This is the updated subroutine for adding multiple text line watermark to pdf pages. The number of lines depending on the number of elements in the string array watermarkText() you pass in.


vb.net Code:
''' <summary>
    ''' Add text as the watermark to each page of the source pdf to create a new pdf with text watermark
    ''' </summary>
    ''' <param name="sourceFile">the full path to the source pdf file</param>
    ''' <param name="outputFile">the full path where the watermarked pdf file will be saved to</param>
    ''' <param name="watermarkText">the string array conntaining the text to use as the watermark. Each element is treated as a line in the watermark</param>
    ''' <param name="watermarkFont">the font to use for the watermark. The default font is HELVETICA</param>
    ''' <param name="watermarkFontSize">the size of the font. The default size is 48</param>
    ''' <param name="watermarkFontColor">the color of the watermark. The default color is blue</param>
    ''' <param name="watermarkFontOpacity">the opacity of the watermark. The default opacity is 0.3</param>
    ''' <param name="watermarkRotation">the rotation in degree of the watermark.
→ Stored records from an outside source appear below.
-- ==== Sys2Proof/Laws/State.lean ====
section
/-!
SUPPORT. The small lemmas of the state's updates: for every update, one lemma per field it leaves alone and one for
what it changes, so that no later proof unfolds a record update.
-/

namespace Sys2Proof.Machine

open Sys2Proof

variable (s : State)

/-! ### Ports -/

@[simp] theorem modPort_clock (p : Port) (f : PortState → PortState) : (s.modPort p f).clock = s.clock := by cases p <;> rfl
@[simp] theorem modPort_settings (p : Port) (f : PortState → PortState) : (s.modPort p f).settings = s.settings := by cases p <;> rfl
@[simp] theorem modPort_store (p : Port) (f : PortState → PortState) : (s.modPort p f).store = s.store := by cases p <;> rfl
@[simp] theorem modPort_records (p : Port) (f : PortState → PortState) : (s.modPort p f).records = s.records := by cases p <;> rfl
@[simp] theorem modPort_lane0 (p : Port) (f : PortState → PortState) : (s.modPort p f).lane0 = s.lane0 := by cases p <;> rfl
@[simp] theorem modPort_lane1 (p : Port) (f : PortState → PortState) : (s.modPort p f).lane1 = s.lane1 := by cases p <;> rfl
@[simp] theorem modPort_gate (p : Port) (f : PortState → PortState) : (s.modPort p f).gate = s.gate := by cases p <;> rfl
@[simp] theorem modPort_oven (p : Port) (f : PortState → PortState) : (s.modPort p f).oven = s.oven := by cases p <;> rfl
@[simp] theorem modPort_holds (p : Port) (f : PortState → PortState) : (s.modPort p f).holds = s.holds := by cases p <;> rfl
@[simp] theorem modPort_freeCount (p : Port) (f : PortState → PortState) : (s.modPort p f).freeCount = s.freeCount := by cases p <;> rfl
@[simp] theorem modPort_pending (p : Port) (f : PortState → PortState) : (s.modPort p f).pending = s.pending := by cases p <;> rfl

@[simp] theorem modPort_port (p : Port) (f : PortState → PortState) : (s.modPort p f).port p = f (s.port p) := by
  cases p <;> rfl

theorem modPort_port_ne (p q : Port) (f : PortState → PortState) (h : q ≠ p) : (s.modPort p f).port q = s.port q := by
  cases p <;> cases q <;> first | rfl | exact absurd rfl h

@[simp] theorem modPort_lane (p : Port) (f : PortState → PortState) (l : LaneId) :
    (s.modPort p f).lane l = s.lane l := by cases p <;> rfl

@[simp] theorem modPort_modPort (p : Port) (f g : PortState → PortState) :
    (s.modPort p f).modPort p g = s.modPort p fun ps => g (f ps) := by cases p <;> rfl

/-! ### Lanes -/

@[simp] theorem modLane_clock (l : LaneId) (f : Lane → Lane) : (s.modLane l f).clock = s.clock := by cases l <;> rfl
@[simp] theorem modLane_line (l : LaneId) (f : Lane → Lane) : (s.modLane l f).line = s.line := by cases l <;> rfl
@[simp] theorem modLane_bench (l : LaneId) (f : Lane → Lane) : (s.modLane l f).bench = s.bench := by cases l <;> rfl
@[simp] theorem modLane_settings (l : LaneId) (f : Lane → Lane) : (s.modLane l f).settings = s.settings := by cases l <;> rfl
@[simp] theorem modLane_store (l : LaneId) (f : Lane → Lane) : (s.modLane l f).store = s.store := by cases l <;> rfl
@[simp] theorem modLane_records (l : LaneId) (f : Lane → Lane) : (s.modLane l f).records = s.records := by cases l <;> rfl
@[simp] theorem modLane_gate (l : LaneId) (f : Lane → Lane) : (s.modLane l f).gate = s.gate := by cases l <;> rfl
@[simp] theorem modLane_oven (l : LaneId) (f : Lane → Lane) : (s.modLane l f).oven = s.oven := by cases l <;> rfl
@[simp] theorem modLane_holds (l : LaneId) (f : Lane → Lane) : (s.modLane l f).holds = s.holds := by cases l <;> rfl
@[simp] theorem modLane_freeCount (l : LaneId) (f : Lane → Lane) : (s.modLane l f).freeCount = s.freeCount := by cases l <;> rfl
@[simp] theorem modLane_pending (l : LaneId) (f : Lane → Lane) : (s.modLane l f).pending = s.pending := by cases l <;> rfl

@[simp] theorem modCtl_clock (l : LaneId) (f : LaneCtl → LaneCtl) : (s.modCtl l f).clock = s.clock := by cases l <;> rfl
@[simp] theorem modCtl_line (l : LaneId) (f : LaneCtl → LaneCtl) : (s.modCtl l f).line = s.line := by cases l <;> rfl
@[simp] theorem modCtl_bench (l : LaneId) (f : LaneCtl → LaneCtl) : (s.modCtl l f).bench = s.bench := by cases l <;> rfl
@[simp] theorem modCtl_settings (l : LaneId) (f : LaneCtl → LaneCtl) : (s.modCtl l f).settings = s.settings := by cases l <;> rfl
@[simp] theorem modCtl_store (l : LaneId) (f : LaneCtl → LaneCtl) : (s.modCtl l f).store = s.store := by cases l <;> rfl
@[simp] theorem modCtl_records (l : LaneId) (f : LaneCtl → LaneCtl) : (s.modCtl l f).records = s.records := by cases l <;> rfl
@[simp] theorem modCtl_gate (l : LaneId) (f : LaneCtl → LaneCtl) : (s.modCtl l f).gate = s.gate := by cases l <;> rfl
@[simp] theorem modCtl_oven (l : LaneId) (f : LaneCtl → LaneCtl) : (s.modCtl l f).oven = s.oven := by cases l <;> rfl
@[simp] theorem modCtl_holds (l : LaneId) (f : LaneCtl → LaneCtl) : (s.modCtl l f).holds = s.holds := by cases l <;> rfl
@[simp] theorem modCtl_freeCount (l : LaneId) (f : LaneCtl → LaneCtl) : (s.modCtl l f).freeCount = s.freeCount := by cases l <;> rfl
@[simp] theorem modCtl_pending (l : LaneId) (f : LaneCtl → LaneCtl) : (s.modCtl l f).pending = s.pending := by cases l <;> rfl

@[simp] theorem modStation_clock (l : LaneId) (f : StationPort → StationPort) : (s.modStation l f).clock = s.clock := by cases l <;> rfl
@[simp] theorem modStation_line (l : LaneId) (f : StationPort → StationPort) : (s.modStation l f).line = s.line := by cases l <;> rfl
@[simp] theorem modStation_bench (l : LaneId) (f : StationPort → StationPort) : (s.modStation l f).bench = s.bench := by cases l <;> rfl
@[simp] theorem modStation_settings (l : LaneId) (f : StationPort → StationPort) : (s.modStation l f).settings = s.settings := by cases l <;> rfl
@[simp] theorem modStation_store (l : LaneId) (f : StationPort → StationPort) : (s.modStation l f).store = s.store := by cases l <;> rfl
@[simp] theorem modStation_records (l : LaneId) (f : StationPort → StationPort) : (s.modStation l f).records = s.records := by cases l <;> rfl
@[simp] theorem modStation_gate (l : LaneId) (f : StationPort → StationPort) : (s.modStation l f).gate = s.gate := by cases l <;> rfl
@[simp] theorem modStation_oven (l : LaneId) (f : StationPort → StationPort) : (s.modStation l f).oven = s.oven := by cases l <;> rfl
@[simp] theorem modStation_holds (l : LaneId) (f : StationPort → StationPort) : (s.modStation l f).holds = s.holds := by cases l <;> rfl
@[simp] theorem modStation_freeCount (l : LaneId) (f : StationPort → StationPort) : (s.modStation l f).freeCount = s.freeCount := by cases l <;> rfl
@[simp] theorem modStation_pending (l : LaneId) (f : StationPort → StationPort) : (s.modStation l f).pending = s.pending := by cases l <;> rfl

@[simp] theorem modChecker_clock (l : LaneId) (f : MaskChecker → MaskChecker) : (s.modChecker l f).clock = s.clock := by cases l <;> rfl
@[simp] theorem modChecker_line (l : LaneId) (f : MaskChecker → MaskChecker) : (s.modChecker l f).line = s.line := by cases l <;> rfl
@[simp] theorem modChecker_bench (l : LaneId) (f : MaskChecker → MaskChecker) : (s.modChecker l f).bench = s.bench := by cases l <;> rfl
@[simp] theorem modChecker_settings (l : LaneId) (f : MaskChecker → MaskChecker) : (s.modChecker l f).settings = s.settings := by cases l <;> rfl
@[simp] theorem modChecker_store (l : LaneId) (f : MaskChecker → MaskChecker) : (s.modChecker l f).store = s.store := by cases l <;> rfl
@[simp] theorem modChecker_records (l : LaneId) (f : MaskChecker → MaskChecker) : (s.modChecker l f).records = s.records := by cases l <;> rfl
@[simp] theorem modChecker_gate (l : LaneId) (f : MaskChecker → MaskChecker) : (s.modChecker l f).gate = s.gate := by cases l <;> rfl
@[simp] theorem modChecker_oven (l : LaneId) (f : MaskChecker → MaskChecker) : (s.modChecker l f).oven = s.oven := by cases l <;> rfl
@[simp] theorem modChecker_holds (l : LaneId) (f : MaskChecker → MaskChecker) : (s.modChecker l f).holds = s.holds := by cases l <;> rfl
@[simp] theorem modChecker_freeCount (l : LaneId) (f : MaskChecker → MaskChecker) : (s.modChecker l f).freeCount = s.freeCount := by cases l <;> rfl
@[simp] theorem modChecker_pending (l : LaneId) (f : MaskChecker → MaskChecker) : (s.modChecker l f).pending = s.pending := by cases l <;> rfl

@[simp] theorem modPath_clock (l : LaneId) (f : PathExec → PathExec) : (s.modPath l f).clock = s.clock := by cases l <;> rfl
@[simp] theorem modPath_line (l : LaneId) (f : PathExec → PathExec) : (s.modPath l f).line = s.line := by cases l <;> rfl
@[simp] theorem modPath_bench (l : LaneId) (f : PathExec → PathExec) : (s.modPath l f).bench = s.bench := by cases l <;> rfl
@[simp] theorem modPath_settings (l : LaneId) (f : PathExec → PathExec) : (s.modPath l f).settings = s.settings := by cases l <;> rfl
@[simp] theorem modPath_store (l : LaneId) (f : PathExec → PathExec) : (s.modPath l f).store = s.store := by cases l <;> rfl
@[simp] theorem modPath_records (l : LaneId) (f : PathExec → PathExec) : (s.modPath l f).records = s.records := by cases l <;> rfl
@[simp] theorem modPath_gate (l : LaneId) (f : PathExec → PathExec) : (s.modPath l f).gate = s.gate := by cases l <;> rfl
@[simp] theorem modPath_oven (l : LaneId) (f : PathExec → PathExec) : (s.modPath l f).oven = s.oven := by cases l <;> rfl
@[simp] theorem modPath_holds (l : LaneId) (f : PathExec → PathExec) : (s.modPath l f).holds = s.holds := by cases l <;> rfl
@[simp] theorem modPath_freeCount (l : LaneId) (f : PathExec → PathExec) : (s.modPath l f).freeCount = s.freeCount := by cases l <;> rfl
@[simp] theorem modPath_pending (l : LaneId) (f : PathExec → PathExec) : (s.modPath l f).pending = s.pending := by cases l <;> rfl

@[simp] theorem modMeter_clock (l : LaneId) (f : FlowMeter → FlowMeter) : (s.modMeter l f).clock = s.clock := by cases l <;> rfl
@[simp] theorem modMeter_line (l : LaneId) (f : FlowMeter → FlowMeter) : (s.modMeter l f).line = s.line := by cases l <;> rfl
@[simp] theorem modMeter_bench (l : LaneId) (f : FlowMeter → FlowMeter) : (s.modMeter l f).bench = s.bench := by cases l <;> rfl
@[simp] theorem modMeter_settings (l : LaneId) (f : FlowMeter → FlowMeter) : (s.modMeter l f).settings = s.settings := by cases l <;> rfl
@[simp] theorem modMeter_store (l : LaneId) (f : FlowMeter → FlowMeter) : (s.modMeter l f).store = s.store := by cases l <;> rfl
@[simp] theorem modMeter_records (l : LaneId) (f : FlowMeter → FlowMeter) : (s.modMeter l f).records = s.records := by cases l <;> rfl
@[simp] theorem modMeter_gate (l : LaneId) (f : FlowMeter → FlowMeter) : (s.modMeter l f).gate = s.gate := by cases l <;> rfl
@[simp] theorem modMeter_oven (l : LaneId) (f : FlowMeter → FlowMeter) : (s.modMeter l f).oven = s.oven := by cases l <;> rfl
@[simp] theorem modMeter_holds (l : LaneId) (f : FlowMeter → FlowMeter) : (s.modMeter l f).holds = s.holds := by cases l <;> rfl
@[simp] theorem modMeter_freeCount (l : LaneId) (f : FlowMeter → FlowMeter) : (s.modMeter l f).freeCount = s.freeCount := by cases l <;> rfl
@[simp] theorem modMeter_pending (l : LaneId) (f : FlowMeter → FlowMeter) : (s.modMeter l f).pending = s.pending := by cases l <;> rfl

@[simp] theorem setLaneState_clock (l : LaneId) (x : LaneState) : (s.setLaneState l x).clock = s.clock := by cases l <;> rfl
@[simp] theorem setLaneState_line (l : LaneId) (x : LaneState) : (s.setLaneState l x).line = s.line := by cases l <;> rfl
@[simp] theorem setLaneState_bench (l : LaneId) (x : LaneState) : (s.setLaneState l x).bench = s.bench := by cases l <;> rfl
@[simp] theorem setLaneState_settings (l : LaneId) (x : LaneState) : (s.setLaneState l x).settings = s.settings := by cases l <;> rfl
@[simp] theorem setLaneState_store (l : LaneId) (x : LaneState) : (s.setLaneState l x).store = s.store := by cases l <;> rfl
@[simp] theorem setLaneState_records (l : LaneId) (x : LaneState) : (s.setLaneState l x).records = s.records := by cases l <;> rfl
@[simp] theorem setLaneState_gate (l : LaneId) (x : LaneState) : (s.setLaneState l x).gate = s.gate := by cases l <;> rfl
@[simp] theorem setLaneState_oven (l : LaneId) (x : LaneState) : (s.setLaneState l x).oven = s.oven := by cases l <;> rfl
@[simp] theorem setLaneState_holds (l : LaneId) (x : LaneState) : (s.setLaneState l x).holds = s.holds := by cases l <;> rfl
@[simp] theorem setLaneState_freeCount (l : LaneId) (x : LaneState) : (s.setLaneState l x).freeCount = s.freeCount := by cases l <;> rfl
@[simp] theorem setLaneState_pending (l : LaneId) (x : LaneState) : (s.setLaneState l x).pending = s.pending := by cases l <;> rfl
The default rotation is 45 degree</param>
    ''' <remarks></remarks>
    Public Shared Sub AddWatermarkText(ByVal sourceFile As String, ByVal outputFile As String, ByVal watermarkText() As String, _
                                       Optional ByVal watermarkFont As iTextSharp.text.pdf.BaseFont = Nothing, _
                                       Optional ByVal watermarkFontSize As Single = 48, _
                                       Optional ByVal watermarkFontColor As iTextSharp.text.Color = Nothing, _
                                       Optional ByVal watermarkFontOpacity As Single = 0.3F, _
                                       Optional ByVal watermarkRotation As Single = 45.0F)
         Dim reader As iTextSharp.text.pdf.PdfReader = Nothing
        Dim stamper As iTextSharp.text.pdf.PdfStamper = Nothing
        Dim gstate As iTextSharp.text.pdf.PdfGState = Nothing
        Dim underContent As iTextSharp.text.pdf.PdfContentByte = Nothing
        Dim rect As iTextSharp.text.Rectangle = Nothing
        Dim currentY As Single = 0.0F
        Dim offset As Single = 0.0F
        Dim pageCount As Integer = 0
        Try
            reader = New iTextSharp.text.pdf.PdfReader(sourceFile)
            rect = reader.GetPageSizeWithRotation(1)
            stamper = New iTextSharp.text.pdf.PdfStamper(reader, New System.IO.FileStream(outputFile, IO.FileMode.Create))
            If watermarkFont Is Nothing Then
                watermarkFont = iTextSharp.text.pdf.BaseFont.CreateFont(iTextSharp.text.pdf.BaseFont.HELVETICA, _
                                                              iTextSharp.text.pdf.BaseFont.CP1252, _
                                                              iTextSharp.text.pdf.BaseFont.NOT_EMBEDDED)
            End If
            If watermarkFontColor Is Nothing Then
                watermarkFontColor = iTextSharp.text.Color.BLUE
            End If
            gstate = New iTextSharp.text.pdf.PdfGState()
            gstate.FillOpacity = watermarkFontOpacity
            gstate.StrokeOpacity = watermarkFontOpacity
            pageCount = reader.NumberOfPages()
            For i As Integer = 1 To pageCount
                underContent = stamper.GetOverContent(i)
                With underContent
                    .SaveState()
                    .SetGState(gstate)
                    .SetColorFill(watermarkFontColor)
                    .BeginText()
                    .SetFontAndSize(watermarkFont, watermarkFontSize)
                    .SetTextMatrix(30, 30)
                    If watermarkText.Length > 1 Then
                        currentY = (rect.Height / 2) + ((watermarkFontSize * watermarkText.Length) / 2)
                    Else
                        currentY = (rect.Height / 2)
                    End If
                    For j As Integer = 0 To watermarkText.Length - 1
                        If j > 0 Then
                            offset = (j * watermarkFontSize) + (watermarkFontSize / 4) * j
                        Else
                            offset = 0.0F
                        End If
                        .ShowTextAligned(iTextSharp.text.Element.ALIGN_CENTER, watermarkText(j), rect.Width / 2, currentY - offset, watermarkRotation)
                    Next
                    .EndText()
                    .RestoreState()
                End With
            Next
            stamper.Close()
            reader.Close()
        Catch ex As Exception
            Throw ex
        End Try
    End Sub

----------


## WrongWayRookie

Thanks for the code. I'm very new to iTextSHarp.

----------


## WrongWayRookie

How do I get CRLF in to the document? All of the code is on a single line.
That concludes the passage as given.